━━━━━ Data for analysis

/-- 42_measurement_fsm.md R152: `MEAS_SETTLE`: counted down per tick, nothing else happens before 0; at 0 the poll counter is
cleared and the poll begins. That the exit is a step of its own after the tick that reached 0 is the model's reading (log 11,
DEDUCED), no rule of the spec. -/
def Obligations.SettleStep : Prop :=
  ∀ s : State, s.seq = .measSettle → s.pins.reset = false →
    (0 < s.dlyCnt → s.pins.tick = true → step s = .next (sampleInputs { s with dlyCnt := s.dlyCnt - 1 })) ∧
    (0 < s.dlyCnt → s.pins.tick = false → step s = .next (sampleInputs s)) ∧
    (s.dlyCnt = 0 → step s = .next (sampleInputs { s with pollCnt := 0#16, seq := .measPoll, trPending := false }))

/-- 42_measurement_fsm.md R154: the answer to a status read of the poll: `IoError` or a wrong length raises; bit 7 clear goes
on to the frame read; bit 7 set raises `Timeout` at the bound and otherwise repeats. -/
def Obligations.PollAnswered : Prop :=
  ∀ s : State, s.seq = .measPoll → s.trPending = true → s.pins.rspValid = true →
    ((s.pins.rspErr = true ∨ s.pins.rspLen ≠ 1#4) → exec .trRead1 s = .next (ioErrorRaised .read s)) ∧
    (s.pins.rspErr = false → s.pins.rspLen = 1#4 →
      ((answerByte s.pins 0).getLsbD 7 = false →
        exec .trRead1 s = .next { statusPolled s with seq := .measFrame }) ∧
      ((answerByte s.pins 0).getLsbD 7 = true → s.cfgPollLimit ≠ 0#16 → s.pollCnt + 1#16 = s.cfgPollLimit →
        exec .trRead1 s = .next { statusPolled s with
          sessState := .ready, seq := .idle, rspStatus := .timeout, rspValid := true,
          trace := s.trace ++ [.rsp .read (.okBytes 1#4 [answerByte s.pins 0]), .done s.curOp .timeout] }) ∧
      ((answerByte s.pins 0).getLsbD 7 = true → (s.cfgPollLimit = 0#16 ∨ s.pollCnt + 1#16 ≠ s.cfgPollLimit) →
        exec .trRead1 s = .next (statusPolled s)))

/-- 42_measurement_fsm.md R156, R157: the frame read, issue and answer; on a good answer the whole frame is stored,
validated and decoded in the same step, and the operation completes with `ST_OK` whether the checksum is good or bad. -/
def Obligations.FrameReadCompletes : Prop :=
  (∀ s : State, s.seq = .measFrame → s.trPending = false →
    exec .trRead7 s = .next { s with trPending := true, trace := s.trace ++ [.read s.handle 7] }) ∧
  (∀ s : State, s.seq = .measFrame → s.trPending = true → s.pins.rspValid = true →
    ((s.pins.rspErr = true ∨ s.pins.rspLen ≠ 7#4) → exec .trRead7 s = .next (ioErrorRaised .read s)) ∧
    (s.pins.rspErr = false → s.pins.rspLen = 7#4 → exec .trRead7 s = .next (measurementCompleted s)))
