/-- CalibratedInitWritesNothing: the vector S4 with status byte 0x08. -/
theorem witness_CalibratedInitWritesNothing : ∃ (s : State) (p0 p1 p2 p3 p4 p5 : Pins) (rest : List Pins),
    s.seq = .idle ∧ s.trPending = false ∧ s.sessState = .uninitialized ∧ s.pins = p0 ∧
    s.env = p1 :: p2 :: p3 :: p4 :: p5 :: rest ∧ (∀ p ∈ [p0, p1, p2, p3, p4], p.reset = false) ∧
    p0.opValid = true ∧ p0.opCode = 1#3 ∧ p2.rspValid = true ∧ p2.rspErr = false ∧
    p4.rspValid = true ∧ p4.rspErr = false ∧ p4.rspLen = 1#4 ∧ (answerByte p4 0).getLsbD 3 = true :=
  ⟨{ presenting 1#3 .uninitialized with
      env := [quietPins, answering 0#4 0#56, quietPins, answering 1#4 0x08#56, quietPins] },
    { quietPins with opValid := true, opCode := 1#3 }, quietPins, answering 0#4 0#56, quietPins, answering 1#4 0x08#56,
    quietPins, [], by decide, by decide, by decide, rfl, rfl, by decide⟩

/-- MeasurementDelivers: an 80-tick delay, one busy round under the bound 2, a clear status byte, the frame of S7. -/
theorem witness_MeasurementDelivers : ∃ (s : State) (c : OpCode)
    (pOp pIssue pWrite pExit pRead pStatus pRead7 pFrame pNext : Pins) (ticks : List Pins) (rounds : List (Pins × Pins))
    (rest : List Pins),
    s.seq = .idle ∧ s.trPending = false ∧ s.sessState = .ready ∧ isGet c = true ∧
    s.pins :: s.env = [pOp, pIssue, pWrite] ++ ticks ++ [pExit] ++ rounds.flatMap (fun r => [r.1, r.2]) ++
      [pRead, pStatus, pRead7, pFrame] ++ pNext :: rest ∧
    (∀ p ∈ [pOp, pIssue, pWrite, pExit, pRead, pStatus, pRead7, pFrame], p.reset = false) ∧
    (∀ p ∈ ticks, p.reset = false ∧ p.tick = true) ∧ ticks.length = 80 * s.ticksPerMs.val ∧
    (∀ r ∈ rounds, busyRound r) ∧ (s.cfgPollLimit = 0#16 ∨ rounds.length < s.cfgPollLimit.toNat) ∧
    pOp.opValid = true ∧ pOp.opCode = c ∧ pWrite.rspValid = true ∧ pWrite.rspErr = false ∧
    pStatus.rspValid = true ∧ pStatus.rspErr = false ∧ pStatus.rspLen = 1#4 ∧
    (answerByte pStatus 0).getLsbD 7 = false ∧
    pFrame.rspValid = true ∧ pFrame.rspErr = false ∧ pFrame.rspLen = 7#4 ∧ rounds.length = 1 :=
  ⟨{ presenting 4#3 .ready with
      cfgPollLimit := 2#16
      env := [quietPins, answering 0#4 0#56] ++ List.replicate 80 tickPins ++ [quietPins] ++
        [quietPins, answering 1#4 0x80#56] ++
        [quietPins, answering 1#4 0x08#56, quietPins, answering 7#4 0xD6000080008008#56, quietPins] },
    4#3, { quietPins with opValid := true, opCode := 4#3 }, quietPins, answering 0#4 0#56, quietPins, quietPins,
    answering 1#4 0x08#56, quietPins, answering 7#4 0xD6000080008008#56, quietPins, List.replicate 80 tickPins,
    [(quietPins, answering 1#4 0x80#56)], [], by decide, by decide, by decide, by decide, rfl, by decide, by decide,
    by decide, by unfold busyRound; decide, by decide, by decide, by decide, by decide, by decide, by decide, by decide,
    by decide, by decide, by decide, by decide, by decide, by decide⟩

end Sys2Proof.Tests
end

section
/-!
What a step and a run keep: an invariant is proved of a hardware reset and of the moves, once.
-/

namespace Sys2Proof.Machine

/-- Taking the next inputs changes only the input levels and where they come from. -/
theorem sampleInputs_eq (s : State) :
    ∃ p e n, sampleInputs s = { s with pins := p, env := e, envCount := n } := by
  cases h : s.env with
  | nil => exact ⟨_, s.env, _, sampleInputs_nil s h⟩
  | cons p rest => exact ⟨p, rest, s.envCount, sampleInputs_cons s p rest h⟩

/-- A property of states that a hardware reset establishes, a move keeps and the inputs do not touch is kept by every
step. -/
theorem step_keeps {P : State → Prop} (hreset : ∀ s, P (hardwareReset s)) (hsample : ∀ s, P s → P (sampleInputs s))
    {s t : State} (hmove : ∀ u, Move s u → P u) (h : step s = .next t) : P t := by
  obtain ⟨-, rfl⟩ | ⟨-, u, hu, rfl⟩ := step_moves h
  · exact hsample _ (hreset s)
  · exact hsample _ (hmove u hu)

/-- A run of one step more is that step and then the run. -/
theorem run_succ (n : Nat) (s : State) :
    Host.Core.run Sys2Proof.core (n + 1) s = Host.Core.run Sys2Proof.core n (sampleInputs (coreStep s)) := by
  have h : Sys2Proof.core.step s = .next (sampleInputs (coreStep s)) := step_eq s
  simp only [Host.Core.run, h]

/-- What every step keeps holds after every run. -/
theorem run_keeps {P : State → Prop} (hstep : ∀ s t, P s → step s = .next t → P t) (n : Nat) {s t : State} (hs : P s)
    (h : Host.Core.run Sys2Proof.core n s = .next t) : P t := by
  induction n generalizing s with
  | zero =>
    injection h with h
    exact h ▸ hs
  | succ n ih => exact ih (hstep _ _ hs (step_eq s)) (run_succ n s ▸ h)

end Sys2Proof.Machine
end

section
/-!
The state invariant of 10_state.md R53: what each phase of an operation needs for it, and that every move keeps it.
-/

━━━━━━━━━━

### Task item
Print exactly the lines above, between the one holding "simp only [Host.Core.run, h]" and the one holding "exact h ▸ hs", inclusive, and nothing besides.

### Task solution
  simp only [Host.Core.run, h]

/-- What every step keeps holds after every run. -/
theorem run_keeps {P : State → Prop} (hstep : ∀ s t, P s → step s = .next t → P t) (n : Nat) {s t : State} (hs : P s)
    (h : Host.Core.run Sys2Proof.core n s = .next t) : P t := by
  induction n generalizing s with
  | zero =>
    injection h with h
    exact h ▸ hs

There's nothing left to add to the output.